Forward commented that" it is certainly no secret in press and law enforcement circles that the ADL gathers information on a wide range of groups. It regularly releases reports to the press on subjects ranging from Black anti-Semitism to Hamas activities in America. Though the ADL's information-gathering activities are being painted by some in the press as revelatory, it is also widely known that the ADL-like other organizations that monitor extremist organizations ... often uses informants to obtain information."
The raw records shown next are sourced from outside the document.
-- ==== Sys2Proof/Tests/Slice0.lean ====
section
/-! SUPPORT. The model's own tests. Every expected value is one that spec/95_test_vectors.md prints (the vector is
named) or a worked example of the rule named; then, for each statement with hypotheses, states and operands that meet
them. -/

namespace Sys2Proof.Machine.Tests

/-! ### Helpers -/

/-- The response of a step, if it gave one. -/
def answerOf : Result → Option Response
  | .next t => t.received.head?
  | .fault _ => none
  | .refused _ => none

/-- What a test looks at in the state after a step. -/
def viewOf {α : Type} (o : Result) (f : State → α) : Option α :=
  match o with
  | .next t => some (f t)
  | .fault _ => none
  | .refused _ => none

/-- A running block with a full buffer of which these bytes matter. -/
def fullWith (bytes : Memory) : State := { State.reset with sec := bytes, wp := 64#7 }

/-- The same, decoded, with this table. -/
def decodedWith (bytes : Memory) (table : CvTable) : State :=
  { fullWith bytes with cv := table, cvv := true, kbu := kbuOf table.b3 }

/-- Sixteen bytes as block `j` of the buffer. -/
def blockCells (j : Nat) (bytes : List Byte) : Memory := (List.range 16).map fun k => (16 * j + k, bytes.getD k 0#8)

/-- The table of vector V-ACD-13: [111, 110, 101, 000]. -/
def tableA : CvTable := ⟨0b111#3, 0b110#3, 0b101#3, 0b000#3⟩

/-- The table of vector V-ACD-10: [000, 110, 001, 011]. -/
def tableB : CvTable := ⟨0b000#3, 0b110#3, 0b001#3, 0b011#3⟩

/-- The block of vector V-VBV-7. -/
def blockV7 : List Byte :=
  [0x78#8, 0x56#8, 0x34#8, 0x12#8, 0x87#8, 0xA9#8, 0xCB#8, 0xED#8, 0x78#8, 0x56#8, 0x34#8, 0x12#8, 0xA5#8, 0x5A#8,
    0xA5#8, 0x5A#8]

/-- The block of vector V-VBV-15: one bit wrong in byte 5. -/
def blockV15 : List Byte :=
  [0xFE#8, 0xFF#8, 0xFF#8, 0xFF#8, 0x01#8, 0x10#8, 0x00#8, 0x00#8, 0xFE#8, 0xFF#8, 0xFF#8, 0xFF#8, 0x21#8, 0xDE#8,
    0x21#8, 0xDE#8]

/-- The block of vector V-VBV-13: `a3 ≠ a1` although `a3 = a4 ^ FF`. -/
def blockV13 : List Byte :=
  [0x64#8, 0x00#8, 0x00#8, 0x00#8, 0x9B#8, 0xFF#8, 0xFF#8, 0xFF#8, 0x64#8, 0x00#8, 0x00#8, 0x00#8, 0x07#8, 0xF8#8,
    0x08#8, 0xF7#8]

/-- A list as the sixteen bytes of a block. -/
def bytesOf (l : List Byte) : BlockBytes := fun k => l.getD k.val 0#8

/-- A run's next step on one word. -/
def stepOn (s : State) (w : Word16) : Result := step { s with pending := [.command w] }

/-! ### WellFormed: the one check, refused and passed -/

theorem test_wellFormed_refuses_absent_acchk : Instr.acchk.wellFormed false = false := by decide
theorem test_wellFormed_admits_fitted_acchk : Instr.acchk.wellFormed true = true := by decide

/-! ### Decoding: the words of R47, every command -/

theorem test_decode_nop : decode false 0b0000000000000000#16 = .ok .nop := by decide
theorem test_decode_clr : decode false 0b0001000000000000#16 = .ok .clr := by decide
theorem test_decode_push : decode false 0b0010000010101011#16 = .ok (.push 0xAB#8) := by decide
theorem test_decode_acdec : decode false 0b0011000000000000#16 = .ok .acdec := by decide
theorem test_decode_rdcv : decode false 0b0100001100000000#16 = .ok (.rdcv 3#4) := by decide
theorem test_decode_keyb : decode false 0b0101000000000000#16 = .ok .keyb := by decide
theorem test_decode_role : decode false 0b0110111100000000#16 = .ok (.role 15#4) := by decide
theorem test_decode_dflg : decode false 0b0111001000000000#16 = .ok (.dflg 2#4) := by decide
theorem test_decode_vcand : decode false 0b1000000100000000#16 = .ok (.vcand 1#4) := by decide
theorem test_decode_vbchk : decode false 0b1001001000000000#16 = .ok (.vbchk 2#4) := by decide
theorem test_decode_rdreg : decode false 0b1010010000000000#16 = .ok (.rdreg 4#4) := by decide
theorem test_decode_acchk : decode true 0b1011000000000000#16 = .ok .acchk := by decide

/-- V-ENC-1 to V-ENC-7: the words the spec refuses. -/
theorem test_decode_refuses :
    decode false 0x0001#16 = .error .immNotZero ∧ decode false 0x1100#16 = .error .aNotZero ∧
    decode false 0x2100#16 = .error .aNotZero ∧ decode false 0x3001#16 = .error .immNotZero ∧
    decode false 0xC000#16 = .error .reservedOpcode ∧ decode false 0xF123#16 = .error .reservedOpcode ∧
    decode false 0xB000#16 = .error .acchkAbsent := by decide

/-- Every row of the table, as the host numbers it, with operand words of zeros, and the first step on it. -/
theorem test_table_words_decode :
    [0x0000, 0x1000, 0x2000, 0x3000, 0x4000, 0x5000, 0x6000, 0x7000, 0x8000, 0x9000, 0xA000, 0xB000].map
        (decodeTableWord 16) =
      [some .nop, some .clr, some (.push 0#8), some .acdec, some (.rdcv 0#4), some .keyb, some (.role 0#4),
        some (.dflg 0#4), some (.vcand 0#4), some (.vbchk 0#4), some (.rdreg 0#4), some .acchk] := by decide

/-- The step on the word of `ACCHK` placed by `withFetchWord` runs it: V-ENC-8, `E_SIZE`, not `E_ILLCMD`. -/
theorem test_fetch_word_acchk :
    answerOf (step (State.reset.withFetchWord 16 0xB000)) = some ⟨0x1#4, 0x0000B000#32⟩ := by decide

/-! ### One step per command -/

/-- V-SYS-1 -/
theorem test_nop_reset : stepOn State.reset 0x0000#16 = .next { State.reset with received := [⟨0#4, 0#32⟩] } := by
  rfl
/-- V-ERR-7 -/
theorem test_nop_halted : answerOf (stepOn { State.reset with flt := 3#4 } 0x0000#16) = some ⟨0xF#4, 3#32⟩ := by decide

/-- V-SYS-10: after a full decode, `CLR` leaves `STAT` 0. -/
theorem test_clr_stat : viewOf (stepOn (decodedWith [] tableB) 0x1000#16) statView = some 0#32 := by decide
/-- V-ERR-9 -/
theorem test_clr_halted : answerOf (stepOn { State.reset with flt := 1#4 } 0x1000#16) = some ⟨0xF#4, 1#32⟩ := by decide

/-- V-SYS-3 -/
theorem test_push_first :
    viewOf (stepOn State.reset 0x20AB#16) (fun t => (t.sec, t.wp, t.received)) =
      some ([(0, 0xAB#8)], 1#7, [⟨0#4, 0#32⟩]) := by decide
/-- V-SYS-5 -/
theorem test_push_full :
    viewOf (stepOn (fullWith []) 0x2001#16) (fun t => (t.sec, t.flt, t.received)) =
      some ([], 5#4, [⟨5#4, 0x00002001#32⟩]) := by decide

/-- V-ACD-12: B = 8A, C = 56 gives [001, 010, 011, 100] and Key B usable. -/
theorem test_acdec_orientation :
    viewOf (stepOn (fullWith [(55, 0x8A#8), (56, 0x56#8)]) 0x3000#16) (fun t => (t.cv, t.kbu, t.cvv)) =
      some (⟨0b001#3, 0b010#3, 0b011#3, 0b100#3⟩, true, true) := by decide
/-- P3, step 66: one byte short, refused although bytes 55 and 56 are there. -/
theorem test_acdec_short :
    answerOf (stepOn { fullWith [(55, 0#8), (56, 0#8)] with wp := 63#7 } 0x3000#16) = some ⟨1#4, 0x00003000#32⟩ := by
  decide

/-- The vectors of V-ACD-10 by index. -/
theorem test_rdcv_index : answerOf (stepOn (decodedWith [] tableB) 0x4100#16) = some ⟨0#4, 0b110#32⟩ := by decide
/-- V-ERR-2: `E_RANGE` before `E_SIZE`. -/
theorem test_rdcv_range : answerOf (stepOn State.reset 0x4400#16) = some ⟨3#4, 0x00004400#32⟩ := by decide

/-- V-ACD-10: the trailer's vector 011 makes Key B usable. -/
theorem test_keyb_usable : answerOf (stepOn (decodedWith [] tableB) 0x5000#16) = some ⟨0#4, 1#32⟩ := by decide
/-- V-ERR-6 -/
theorem test_keyb_not_decoded : answerOf (stepOn (fullWith []) 0x5000#16) = some ⟨4#4, 0x00005000#32⟩ := by decide

/-- V-CLS-3: `ROLE 2` = 2. -/
theorem test_role_read_only : answerOf (stepOn (decodedWith [] tableA) 0x6200#16) = some ⟨0#4, 2#32⟩ := by decide
/-- V-ERR-5: `E_RANGE` before `E_NODEC`. -/
theorem test_role_trailer : answerOf (stepOn (fullWith []) 0x6300#16) = some ⟨3#4, 0x00006300#32⟩ := by decide

/-- V-CLS-3: `DFLG 0..2` = 0, 1, 0. -/
theorem test_dflg_all :
    [0x7000#16, 0x7100#16, 0x7200#16].map (fun w => answerOf (stepOn (decodedWith [] tableA) w)) =
      [some ⟨0#4, 0#32⟩, some ⟨0#4, 1#32⟩, some ⟨0#4, 0#32⟩] := by decide

/-- V-CLS-1, row 000: a transport block has the "d" flag and is no candidate. -/
theorem test_vcand_transport : answerOf (stepOn (decodedWith [] tableB) 0x8000#16) = some ⟨0#4, 0#32⟩ := by decide
/-- The example of R75. -/
theorem test_vcand_candidate : answerOf (stepOn (decodedWith [] tableB) 0x8200#16) = some ⟨0#4, 1#32⟩ := by decide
The case is complicated by the charge that the ADL employed Roy Bullock, who has been accused of passing information to South Africa, Forward reported. Foxman said the ADL is not responsible for Bullock's activities. "The ADL is not spying on behalf of South Africa," he said. "Yes, Mr. Bullock worked for us. He was one of our investigators. But I don't have the slightest idea who else he worked for. "

Emigration Office Closed

The North American Aliyah Movement (NAAM), an organization promoting Jewish-American emigration to Israel, has had its funding cut off by the World Zionist Organization's Israel Aliyah Center, in a bitter dispute that has featured charges of cultural imperialism by the Americans and insubordination by the Israelis. The American group maintains that it should control emigration from the United States, but the World Zionist Organization has charged NAAM with misusing money. WZO's North American Aliyah Delegation chief Yossi Kucik fired NAAM's executive director, Alex Wolf, for "gross misconduct," according to Forward. "We have always run NAAM, and the World Zionist Organization has always funded it," said Kucik.

Sheldon Richman is a Washington, DC-based regular contributor to the Washington Report.